__What this task involves__
All entries below are to be returned in full, exactly as they stand.

┌────────

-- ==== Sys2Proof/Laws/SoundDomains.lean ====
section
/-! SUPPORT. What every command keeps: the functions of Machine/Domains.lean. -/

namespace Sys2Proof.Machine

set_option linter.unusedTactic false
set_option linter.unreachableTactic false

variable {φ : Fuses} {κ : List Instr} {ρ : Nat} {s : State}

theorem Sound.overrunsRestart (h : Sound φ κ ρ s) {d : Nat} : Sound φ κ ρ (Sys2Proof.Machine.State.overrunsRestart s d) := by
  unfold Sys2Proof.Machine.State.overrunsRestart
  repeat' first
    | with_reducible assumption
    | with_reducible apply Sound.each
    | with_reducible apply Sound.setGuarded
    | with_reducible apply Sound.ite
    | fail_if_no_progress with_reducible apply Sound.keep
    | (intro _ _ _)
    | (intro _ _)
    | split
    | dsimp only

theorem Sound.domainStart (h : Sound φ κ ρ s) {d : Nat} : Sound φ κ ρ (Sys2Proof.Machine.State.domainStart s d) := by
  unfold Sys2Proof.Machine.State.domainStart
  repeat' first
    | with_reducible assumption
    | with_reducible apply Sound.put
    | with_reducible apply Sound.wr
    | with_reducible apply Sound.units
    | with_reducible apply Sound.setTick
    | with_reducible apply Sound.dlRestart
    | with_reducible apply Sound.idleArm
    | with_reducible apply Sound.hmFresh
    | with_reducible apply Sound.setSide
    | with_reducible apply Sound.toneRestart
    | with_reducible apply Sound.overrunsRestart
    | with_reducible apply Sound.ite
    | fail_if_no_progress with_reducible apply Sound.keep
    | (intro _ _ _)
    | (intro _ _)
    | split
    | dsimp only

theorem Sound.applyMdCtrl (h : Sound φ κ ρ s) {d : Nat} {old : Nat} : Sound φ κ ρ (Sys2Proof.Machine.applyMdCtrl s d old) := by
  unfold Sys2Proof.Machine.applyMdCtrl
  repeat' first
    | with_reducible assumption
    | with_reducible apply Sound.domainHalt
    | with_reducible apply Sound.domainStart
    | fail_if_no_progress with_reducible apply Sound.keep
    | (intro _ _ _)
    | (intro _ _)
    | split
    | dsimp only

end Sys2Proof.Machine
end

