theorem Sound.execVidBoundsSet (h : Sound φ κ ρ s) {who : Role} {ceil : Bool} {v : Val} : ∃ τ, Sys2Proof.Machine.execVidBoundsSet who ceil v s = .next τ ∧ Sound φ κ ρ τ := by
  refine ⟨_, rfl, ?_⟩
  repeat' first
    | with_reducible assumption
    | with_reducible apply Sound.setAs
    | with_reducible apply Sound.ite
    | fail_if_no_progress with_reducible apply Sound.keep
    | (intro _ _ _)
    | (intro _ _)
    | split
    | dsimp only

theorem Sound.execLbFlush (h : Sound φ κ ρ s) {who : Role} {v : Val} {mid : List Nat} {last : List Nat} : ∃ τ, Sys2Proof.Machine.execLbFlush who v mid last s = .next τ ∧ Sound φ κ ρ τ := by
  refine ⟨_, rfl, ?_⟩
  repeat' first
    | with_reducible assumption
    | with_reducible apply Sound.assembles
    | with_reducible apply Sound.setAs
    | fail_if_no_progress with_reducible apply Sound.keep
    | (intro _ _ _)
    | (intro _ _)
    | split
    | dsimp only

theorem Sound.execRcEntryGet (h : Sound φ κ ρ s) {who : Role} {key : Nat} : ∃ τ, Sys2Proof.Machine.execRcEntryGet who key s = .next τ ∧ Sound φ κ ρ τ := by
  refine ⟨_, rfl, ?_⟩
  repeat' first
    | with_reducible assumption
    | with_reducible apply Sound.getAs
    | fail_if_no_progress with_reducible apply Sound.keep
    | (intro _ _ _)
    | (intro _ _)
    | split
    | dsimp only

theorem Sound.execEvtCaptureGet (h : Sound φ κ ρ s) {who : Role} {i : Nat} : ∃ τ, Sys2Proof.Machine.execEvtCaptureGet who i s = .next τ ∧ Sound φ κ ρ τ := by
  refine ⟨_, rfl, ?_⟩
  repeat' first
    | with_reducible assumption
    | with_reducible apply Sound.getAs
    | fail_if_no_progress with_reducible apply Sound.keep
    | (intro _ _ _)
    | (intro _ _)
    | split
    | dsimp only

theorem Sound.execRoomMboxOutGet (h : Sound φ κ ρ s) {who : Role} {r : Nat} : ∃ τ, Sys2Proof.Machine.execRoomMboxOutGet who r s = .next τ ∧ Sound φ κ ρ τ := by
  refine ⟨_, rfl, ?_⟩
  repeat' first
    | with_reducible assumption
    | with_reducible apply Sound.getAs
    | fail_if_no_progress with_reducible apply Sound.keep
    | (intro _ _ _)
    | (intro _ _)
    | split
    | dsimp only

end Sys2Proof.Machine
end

└────────

__Response below__
-- ==== Sys2Proof/Laws/SoundDomains.lean ====
section
/-! SUPPORT. What every command keeps: the functions of Machine/Domains.lean. -/

namespace Sys2Proof.Machine

set_option linter.unusedTactic false
set_option linter.unreachableTactic false

variable {φ : Fuses} {κ : List Instr} {ρ : Nat} {s : State}

theorem Sound.overrunsRestart (h : Sound φ κ ρ s) {d : Nat} : Sound φ κ ρ (Sys2Proof.Machine.State.overrunsRestart s d) := by
  unfold Sys2Proof.Machine.State.overrunsRestart
  repeat' first
    | with_reducible assumption
    | with_reducible apply Sound.each
    | with_reducible apply Sound.setGuarded
    | with_reducible apply Sound.ite
    | fail_if_no_progress with_reducible apply Sound.keep
    | (intro _ _ _)
    | (intro _ _)
    | split
    | dsimp only

theorem Sound.domainStart (h : Sound φ κ ρ s) {d : Nat} : Sound φ κ ρ (Sys2Proof.Machine.State.domainStart s d) := by
  unfold Sys2Proof.Machine.State.domainStart
  repeat' first
    | with_reducible assumption
    | with_reducible apply Sound.put
    | with_reducible apply Sound.wr
    | with_reducible apply Sound.units
    | with_reducible apply Sound.setTick
    | with_reducible apply Sound.dlRestart
    | with_reducible apply Sound.idleArm
    | with_reducible apply Sound.hmFresh
    | with_reducible apply Sound.setSide
    | with_reducible apply Sound.toneRestart
    | with_reducible apply Sound.overrunsRestart
    | with_reducible apply Sound.ite
    | fail_if_no_progress with_reducible apply Sound.keep
    | (intro _ _ _)
    | (intro _ _)
    | split
    | dsimp only

theorem Sound.applyMdCtrl (h : Sound φ κ ρ s) {d : Nat} {old : Nat} : Sound φ κ ρ (Sys2Proof.Machine.applyMdCtrl s d old) := by
  unfold Sys2Proof.Machine.applyMdCtrl
  repeat' first
    | with_reducible assumption
    | with_reducible apply Sound.domainHalt
    | with_reducible apply Sound.domainStart
    | fail_if_no_progress with_reducible apply Sound.keep
    | (intro _ _ _)
    | (intro _ _)
    | split
    | dsimp only

end Sys2Proof.Machine
end

theorem Sound.execVidBoundsSet (h : Sound φ κ ρ s) {who : Role} {ceil : Bool} {v : Val} : ∃ τ, Sys2Proof.Machine.execVidBoundsSet who ceil v s = .next τ ∧ Sound φ κ ρ τ := by
  refine ⟨_, rfl, ?_⟩
  repeat' first
    | with_reducible assumption
    | with_reducible apply Sound.setAs
    | with_reducible apply Sound.ite
    | fail_if_no_progress with_reducible apply Sound.keep
    | (intro _ _ _)
    | (intro _ _)
    | split
    | dsimp only

theorem Sound.execLbFlush (h : Sound φ κ ρ s) {who : Role} {v : Val} {mid : List Nat} {last : List Nat} : ∃ τ, Sys2Proof.Machine.execLbFlush who v mid last s = .next τ ∧ Sound φ κ ρ τ := by
  refine ⟨_, rfl, ?_⟩
  repeat' first
    | with_reducible assumption
    | with_reducible apply Sound.assembles
    | with_reducible apply Sound.setAs
    | fail_if_no_progress with_reducible apply Sound.keep
    | (intro _ _ _)
    | (intro _ _)
    | split
    | dsimp only

theorem Sound.execRcEntryGet (h : Sound φ κ ρ s) {who : Role} {key : Nat} : ∃ τ, Sys2Proof.Machine.execRcEntryGet who key s = .next τ ∧ Sound φ κ ρ τ := by
  refine ⟨_, rfl, ?_⟩
  repeat' first
    | with_reducible assumption
    | with_reducible apply Sound.getAs
    | fail_if_no_progress with_reducible apply Sound.keep
    | (intro _ _ _)
    | (intro _ _)
    | split
    | dsimp only

theorem Sound.execEvtCaptureGet (h : Sound φ κ ρ s) {who : Role} {i : Nat} : ∃ τ, Sys2Proof.Machine.execEvtCaptureGet who i s = .next τ ∧ Sound φ κ ρ τ := by
  refine ⟨_, rfl, ?_⟩
  repeat' first
    | with_reducible assumption
    | with_reducible apply Sound.getAs
    | fail_if_no_progress with_reducible apply Sound.keep
    | (intro _ _ _)
    | (intro _ _)
    | split
    | dsimp only

theorem Sound.execRoomMboxOutGet (h : Sound φ κ ρ s) {who : Role} {r : Nat} : ∃ τ, Sys2Proof.Machine.execRoomMboxOutGet who r s = .next τ ∧ Sound φ κ ρ τ := by
  refine ⟨_, rfl, ?_⟩
  repeat' first
    | with_reducible assumption
    | with_reducible apply Sound.getAs
    | fail_if_no_progress with_reducible apply Sound.keep
    | (intro _ _ _)
    | (intro _ _)
    | split
    | dsimp only

end Sys2Proof.Machine
end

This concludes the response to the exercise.